TO DO →
Scan the records below for the line with "have hpolling : Polling" and the line with "1 = s.seq.mprog.length)". Repeat those two lines and every line between them exactly, and nothing else.

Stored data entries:
theorem memRead_wr8Done_volatile (hmem : Memory.wf s.dev.regs = true) (h : hasEffect s (matchesRt s sa) = true)
    (hvol : isVolatile s.cfg da.low8 = true) :
    memRead (wr8Done sa da d s).dev.regs da.low8.toNat = (peekDraw s 2).low8 := by
  rw [wr8Done_dev_of_effect h]
  exact memRead_devWrite_volatile hmem hvol _ _

theorem memRead_wr8Done_other (hmem : Memory.wf s.dev.regs = true) {a : Nat} (hne : a ≠ da.low8.toNat) :
    memRead (wr8Done sa da d s).dev.regs a = memRead s.dev.regs a := by
  rcases wr8Done_dev_cases sa da d s with hdev | hdev
  · rw [hdev]
  · rw [hdev]; exact memRead_devWrite_other hmem s.cfg _ _ hne

theorem wr8Done_dev_frame :
    (wr8Done sa da d s).dev.mode = s.dev.mode ∧ (wr8Done sa da d s).dev.hw = s.dev.hw ∧
      (wr8Done sa da d s).dev.rt = s.dev.rt := by
  rcases wr8Done_dev_cases sa da d s with hdev | hdev <;> simp [hdev]

end

/-- Settles O22: what success tells, and what the effect and its absence leave, are the lemmas above. -/
theorem wr8StoresByte : Obligations.Wr8StoresByte := by
  intro s cmd sa da d hbusy hmem
  obtain ⟨hmode, hhw, hrt⟩ := wr8Done_dev_frame (s := s) (sa := sa) (da := da) (d := d)
  exact ⟨wr8Done sa da d s, exec_cmdWr8_of_trans hbusy, wr8Done_frame sa da d s, rfl, hmode, hhw, hrt, matchesRt_of_success,
    fun heffect => ⟨memRead_wr8Done_plain hmem heffect, memRead_wr8Done_volatile hmem heffect⟩,
    fun a hne => memRead_wr8Done_other hmem hne, wr8Done_dev_of_no_effect⟩

/-- Settles O25: the two scripts differ in the draw that decides the effect. -/
theorem failedWriteAdmitsBothOutcomes : Obligations.FailedWriteAdmitsBothOutcomes := by
  intro s cmd sa da d st hbusy hmem hplain hst
  refine ⟨⟨outcomeDraws st true [], _, exec_cmdWr8_of_trans hbusy, reportedStatus_outcomeDraws (.inl hst) true [], ?_⟩,
    ⟨outcomeDraws st false [], _, exec_cmdWr8_of_trans hbusy, reportedStatus_outcomeDraws (.inl hst) false [], ?_⟩⟩
  · exact memRead_wr8Done_plain hmem (hasEffect_outcomeDraws hst _ true []) hplain
  · exact wr8Done_dev_of_no_effect (hasEffect_outcomeDraws hst _ false [])

end Sys2Proof.Machine
end

section
/-! # 40_controller.md: S polls while C takes no step -/

namespace Sys2Proof.Machine

/-! ## One poll of the operation in flight -/

theorem ne_zero_of_oneBit {w : Word} (h : w.oneBit = true) : w ≠ 0 := by
  simp only [Word.oneBit, Bool.and_eq_true, bne_iff_ne] at h
  exact h.1

theorem triggerMasks_ne_zero {c : RsbConfig} (h : c.wf = true) :
    c.ctrlSoftRst ≠ 0 ∧ c.ctrlStartTrans ≠ 0 ∧ c.pmcrStart ≠ 0 := by
  simp only [RsbConfig.wf, RsbConfig.masksOk, Bool.and_eq_true] at h
  obtain ⟨⟨-, ⟨⟨⟨hreset, hstart⟩, -⟩, hswitch⟩, -⟩, -⟩ := h
  exact ⟨ne_zero_of_oneBit hreset, ne_zero_of_oneBit hstart, ne_zero_of_oneBit hswitch⟩

/-- On a ready platform the poll for an operation in flight reads its trigger bit as 1. -/
theorem readValue_of_waiting {s : State} {m : MicroOp} (hwf : s.cfg.wf = true) (hready : s.platformReady = true)
    (hwait : waitsFor s.cfg s.ctl.busy = some m) :
    ∃ r mask, m = .poll (offsetOf s.cfg r) mask ∧ readValue r s &&& mask ≠ 0 := by
  obtain ⟨hreset, -, hstart, -, hswitch, -⟩ := triggerBitsReadOperationInFlight s hwf hready
  obtain ⟨hresetNe, hstartNe, hswitchNe⟩ := triggerMasks_ne_zero hwf
  cases hbusy : s.ctl.busy with
  | none => simp [hbusy, waitsFor] at hwait
  | resetting =>
    rw [hbusy] at hwait
    exact ⟨.ctrl, _, (Option.some.inj hwait).symm, by rw [hreset hbusy]; exact hresetNe⟩
  | trans cmd sa da d =>
    rw [hbusy] at hwait
    exact ⟨.ctrl, _, (Option.some.inj hwait).symm, by rw [hstart ⟨_, _, _, _, hbusy⟩]; exact hstartNe⟩
  | pmode p =>
    rw [hbusy] at hwait
    exact ⟨.pmcr, _, (Option.some.inj hwait).symm, by rw [hswitch ⟨_, hbusy⟩]; exact hswitchNe⟩

/-- A poll whose bit reads 1 is counted while the budget lasts (41_poll.md R146). -/
theorem pollStep_counts {mask v : Word} {s : State} (hset : v &&& mask ≠ 0)
    (hbudget : s.seq.tries + 1 ≠ s.cfg.pollMaxTries) :
    pollStep mask v s = { s with seq := { s.seq with tries := s.seq.tries + 1 } } := by
  rw [pollStep, if_neg hset, if_neg hbudget]

theorem AtMicroOp.seqStep_eq {m : MicroOp} {s : State} (h : AtMicroOp m s) : seqStep s = runMicroOp m s := by
  have hcurrent : s.seq.mprog[s.seq.mpc]? = some m := h.current
  simp [seqStep, microStep, h.noReset, h.phase, hcurrent]

/-- A step of S that polls the operation in flight counts one read and changes nothing at C or P. -/
theorem AtMicroOp.seqStep_of_waiting {m : MicroOp} {s : State} (h : AtMicroOp m s) (hready : s.platformReady = true)
    (hwait : waitsFor s.cfg s.ctl.busy = some m) (hbudget : s.seq.tries + 1 ≠ s.cfg.pollMaxTries) :
    ∃ r, seqStep s = .next { afterRead r s with seq := { s.seq with tries := s.seq.tries + 1 } } := by
  obtain ⟨r, mask, rfl, hset⟩ := readValue_of_waiting h.cfgWf hready hwait
  refine ⟨r, ?_⟩
  rw [h.seqStep_eq, runMicroOp, mmioRead, regAt_offsetOf h.cfgWf]
  exact congrArg Host.Outcome.next (pollStep_counts hset hbudget)

/-! ## Any number of polls -/

theorem Reaches.zero (s : State) : Reaches 0 s s := rfl

theorem run_succ_of_step {M : Host.Core} {n : Nat} {s u : M.State} (h : M.step s = .next u) :
    M.run (n + 1) s = M.run n u := by
  rw [Host.Core.run, h]

theorem Reaches.head {n : Nat} {s t u : State} (hstep : step s = .next u) (h : Reaches n u t) : Reaches (n + 1) s t :=
  (run_succ_of_step (M := Sys2Proof.core) hstep).trans h

/-- What stays while S polls: the poll of the operation in flight is at the position, and it is S's turn. -/
structure Polling (m : MicroOp) (s : State) : Prop where
  atOp : AtMicroOp m s
  ready : s.platformReady = true
  turn : s.turn = .sequencer
  waits : waitsFor s.cfg s.ctl.busy = some m

/-- One planned turn of S that does not time out keeps it polling. -/
theorem Polling.step_planned {m : MicroOp} {s : State} {plan : List Agent} (h : Polling m s)
    (hplan : s.plan = .sequencer :: plan) (hbudget : s.seq.tries + 1 ≠ s.cfg.pollMaxTries) :
    ∃ u, step s = .next u ∧ Polling m u ∧ u.plan = plan ∧ u.cfg = s.cfg ∧ u.ctl = s.ctl ∧ u.dev = s.dev ∧
      u.seq = { s.seq with tries := s.seq.tries + 1 } := by
  obtain ⟨r, hpoll⟩ := h.atOp.seqStep_of_waiting h.ready h.waits hbudget
  have hstep := step_of_seqTurn h.atOp.cfgWf h.turn
  rw [hpoll, onNext_next] at hstep
  obtain ⟨hturn, hrest⟩ := passTurn_planned
    (s := { afterRead r s with seq := { s.seq with tries := s.seq.tries + 1 } }) hplan
  refine ⟨_, hstep, ⟨⟨?_, ?_, ?_, ?_⟩, ?_, hturn, ?_⟩, hrest, ?_, ?_, ?_, ?_⟩
  · rw [passTurn_cfg]; exact h.atOp.cfgWf
  · rw [passTurn_seqResetIn]; exact h.atOp.noReset
  · rw [passTurn_seq]; exact h.atOp.phase
  · rw [currentOp, passTurn_seq]; exact h.atOp.current
  · rw [passTurn_platformReady]; exact h.ready
  · rw [passTurn_cfg, passTurn_ctl]; exact h.waits
  · rw [passTurn_cfg]; rfl
  · rw [passTurn_ctl]; rfl
  · rw [passTurn_dev]; rfl
  · rw [passTurn_seq]

/-- By induction on the number of planned polls: each is counted, and nothing changes at C or P. -/
theorem Polling.reaches {m : MicroOp} {n : Nat} {s : State} (h : Polling m s) (hplan : s.plan = .replicate n .sequencer)
    (hbudget : s.seq.tries + n < s.cfg.pollMaxTries) :
    ∃ t, Reaches n s t ∧ t.ctl = s.ctl ∧ t.dev = s.dev ∧ t.seq = { s.seq with tries := s.seq.tries + n } := by
  induction n generalizing s with
  | zero => exact ⟨s, .zero s, rfl, rfl, rfl⟩
  | succ n ih =>
    rw [List.replicate_succ] at hplan
    obtain ⟨u, hstep, hpolling, hrest, hcfg, hctl, hdev, hseq⟩ := h.step_planned hplan (by omega)
    have hleft : u.seq.tries + n < u.cfg.pollMaxTries := by
      rw [hcfg, hseq]
      change s.seq.tries + 1 + n < _
      omega
    obtain ⟨t, hreach, htctl, htdev, htseq⟩ := ih hpolling hrest hleft
    refine ⟨t, .head hstep hreach, htctl.trans hctl, htdev.trans hdev, ?_⟩
    simp [htseq, hseq, Nat.add_assoc, Nat.add_comm 1 n]

/-- Settles O26: planning S's turns does not change that it polls. -/
theorem completionNeverForced : Obligations.CompletionNeverForced := by
  intro s m n hat hready hturn hwait hbudget
  have hpolling : Polling m { s with plan := List.replicate n .sequencer } :=
    ⟨⟨hat.cfgWf, hat.noReset, hat.phase, hat.current⟩, hready, hturn, hwait⟩
  exact hpolling.reaches rfl hbudget

end Sys2Proof.Machine
end

section
/-! # 41_poll.md: the micro-ops -/

namespace Sys2Proof.Machine

/-! ## Advancing and the end of a part (R145) -/

theorem advance_before_last {s : State} (h : s.seq.mpc + 1 < s.seq.mprog.length) :
    advance s = { s with seq := { s.seq with mpc := s.seq.mpc + 1 } } := by
  rw [advance, if_neg (Nat.ne_of_lt h)]

theorem advance_at_last {s : State} (h : s.seq.mpc + 1 = s.seq.mprog.length) :
    advance s = partDone { s with seq := { s.seq with mpc := s.seq.mpc + 1 } } := by
  rw [advance, if_pos h]

/-- The operations of one part, READ8 apart, end with a plain OK. -/
theorem partDone_single {s : State} (hsingle : lastStage s.seq.op = 0) (hread : s.seq.op ≠ .read8) :
    partDone s = respond .ok 0 0 s := by
  unfold partDone
  split
  case h_1 hop => exact absurd hop hread
  case h_7 hop => simp [hop, lastStage] at hsingle
  case h_8 hop => simp [hop, lastStage, initLastStage] at hsingle
  all_goals rfl

theorem partDone_rmw_read {s : State} (hop : s.seq.op = .rmw) (hstage : s.seq.stage = 0) :
    partDone s = rmwWritePart s := by
  simp [partDone, hop, hstage]

theorem partDone_init_stage {s : State} (hop : s.seq.op = .init) (hstage : s.seq.stage < initLastStage) :
    partDone s = initNextStage s := by
  simp [partDone, hop, hstage]

/-- Starting a part reads the parameters and S alone. -/
theorem startPart_seq_congr {p : Part} {s t : State} (hcfg : s.cfg = t.cfg) (hseq : s.seq = t.seq) :
    (startPart p s).seq = (startPart p t).seq := by
  cases hok : partOk p with
  | false => simp [startPart_invalid hok, respond, hseq]
  | true => simp [startPart_ok hok, hcfg, hseq]

/-- So does the end of a part. -/
theorem partDone_seq_congr {s t : State} (hcfg : s.cfg = t.cfg) (hseq : s.seq = t.seq) :
    (partDone s).seq = (partDone t).seq := by
  have hrespond (d : Byte) : (respond .ok 0 d s).seq = (respond .ok 0 d t).seq := by simp [respond, hseq]
  have hwrite : (rmwWritePart s).seq = (rmwWritePart t).seq := by
    rw [rmwWritePart, rmwWritePart, hseq]
    exact startPart_seq_congr hcfg rfl
  have hstage : (initNextStage s).seq = (initNextStage t).seq := by
    rw [initNextStage, initNextStage, hseq, hcfg]
    exact startPart_seq_congr rfl rfl
  unfold partDone
  rw [← hseq]
  cases s.seq.op with
  | rmw =>
    dsimp only
    split
    · exact hwrite
    · exact hrespond 0
  | init =>
    dsimp only
    split
    · exact hstage
    · exact hrespond 0
  | read8 => exact hrespond _
  | reset | setSpeed | modeSwitch | assignRta | write8 => exact hrespond 0

theorem respond_responded (kind : RespKind) (code : Word) (data : Byte) (s : State) :
    Responded kind code data (respond kind code data s) :=
  ⟨rfl, rfl, rfl, rfl, rfl, rfl⟩

/-- A response is read off S. -/
theorem Responded.congr {kind : RespKind} {code : Word} {data : Byte} {s t : State} (h : Responded kind code data s)
    (hseq : t.seq = s.seq) : Responded kind code data t := by
  constructor <;> rw [hseq]
  exacts [h.phase, h.valid, h.kind, h.code, h.data, h.tries]

/-! ## WR (R147) -/

theorem decodeTrigger_eq_none {c : RsbConfig} {r : Reg} {v : Word}
    (hctrl : r = .ctrl → v &&& c.ctrlSoftRst = 0 ∧ v &&& c.ctrlStartTrans = 0)
    (hpmcr : r = .pmcr → v &&& c.pmcrStart = 0) :
    decodeTrigger c r v = none := by
  cases r with
  | ctrl => simp [decodeTrigger, decodeCtrl, hctrl rfl]
  | pmcr => simp [decodeTrigger, decodePmcr, hpmcr rfl]
  | _ => rfl

/-- A write that triggers nothing, to any register but STAT, is a plain store (40_controller.md R127). -/
theorem mmioWrite_of_no_trigger {s : State} {off v : Word} {r : Reg} (hreg : regAt s.cfg off = some r) (hstat : r ≠ .stat)
    (hnone : decodeTrigger s.cfg r v = none) : mmioWrite off v s = .next (plainWrite r v s) := by
  cases r with
  | stat => exact absurd rfl hstat
  | _ => simp only [mmioWrite, hreg, writeReg, hnone]

theorem plainWrite_ctl (r : Reg) (v : Word) (s : State) :
    (plainWrite r v s).ctl = { s.ctl with regs := regSet s.ctl.regs r v } := rfl

/-- Settles O27: a word that decodes to no trigger is stored, and the advance is S's own. -/
theorem wrMicroOpWritesAndAdvances : Obligations.WrMicroOpWritesAndAdvances := by
  intro s off v hat
  refine ⟨hat.seqStep_eq, fun r hreg hstat hctrl hpmcr => ?_⟩
  have hwrite := mmioWrite_of_no_trigger hreg hstat (decodeTrigger_eq_none hctrl hpmcr)
  have hstep : seqStep s = .next (advance (plainWrite r v s)) := by
    rw [hat.seqStep_eq, runMicroOp, hwrite, onNext_next]
  refine ⟨_, hstep, ?_, ?_, fun hmore => ?_⟩
  · rw [advance_ctl, plainWrite_ctl]
  · rw [advance_dev, plainWrite_dev]
  · exact congrArg State.seq (advance_before_last (s := plainWrite r v s) hmore)

/-! ## POLL (R146) -/

/-- A poll whose bit reads 0 clears the counter and advances. -/
theorem pollStep_clear {mask v : Word} (s : State) (hclear : v &&& mask = 0) :
    pollStep mask v s = advance { s with seq := { s.seq with tries := 0 } } := by
  rw [pollStep, if_pos hclear]

/-- The budget's last poll responds TIMEOUT when its bit reads 1. -/
theorem pollStep_times_out {mask v : Word} {s : State} (hset : v &&& mask ≠ 0)
    (hlast : s.seq.tries + 1 = s.cfg.pollMaxTries) : pollStep mask v s = respond .timeout 0 0 s := by
  rw [pollStep, if_neg hset, if_pos hlast]

theorem AtMicroOp.seqStep_poll {s : State} {off mask : Word} {r : Reg} (h : AtMicroOp (.poll off mask) s)
    (hreg : regAt s.cfg off = some r) : seqStep s = .next (pollStep mask (readValue r s) (afterRead r s)) := by
  simp only [h.seqStep_eq, runMicroOp, mmioRead, hreg]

SOLUTION →
  have hpolling : Polling m { s with plan := List.replicate n .sequencer } :=
    ⟨⟨hat.cfgWf, hat.noReset, hat.phase, hat.current⟩, hready, hturn, hwait⟩
  exact hpolling.reaches rfl hbudget

end Sys2Proof.Machine
end

section
/-! # 41_poll.md: the micro-ops -/

namespace Sys2Proof.Machine

/-! ## Advancing and the end of a part (R145) -/

theorem advance_before_last {s : State} (h : s.seq.mpc + 1 < s.seq.mprog.length) :
    advance s = { s with seq := { s.seq with mpc := s.seq.mpc + 1 } } := by
  rw [advance, if_neg (Nat.ne_of_lt h)]

theorem advance_at_last {s : State} (h : s.seq.mpc + 1 = s.seq.mprog.length) :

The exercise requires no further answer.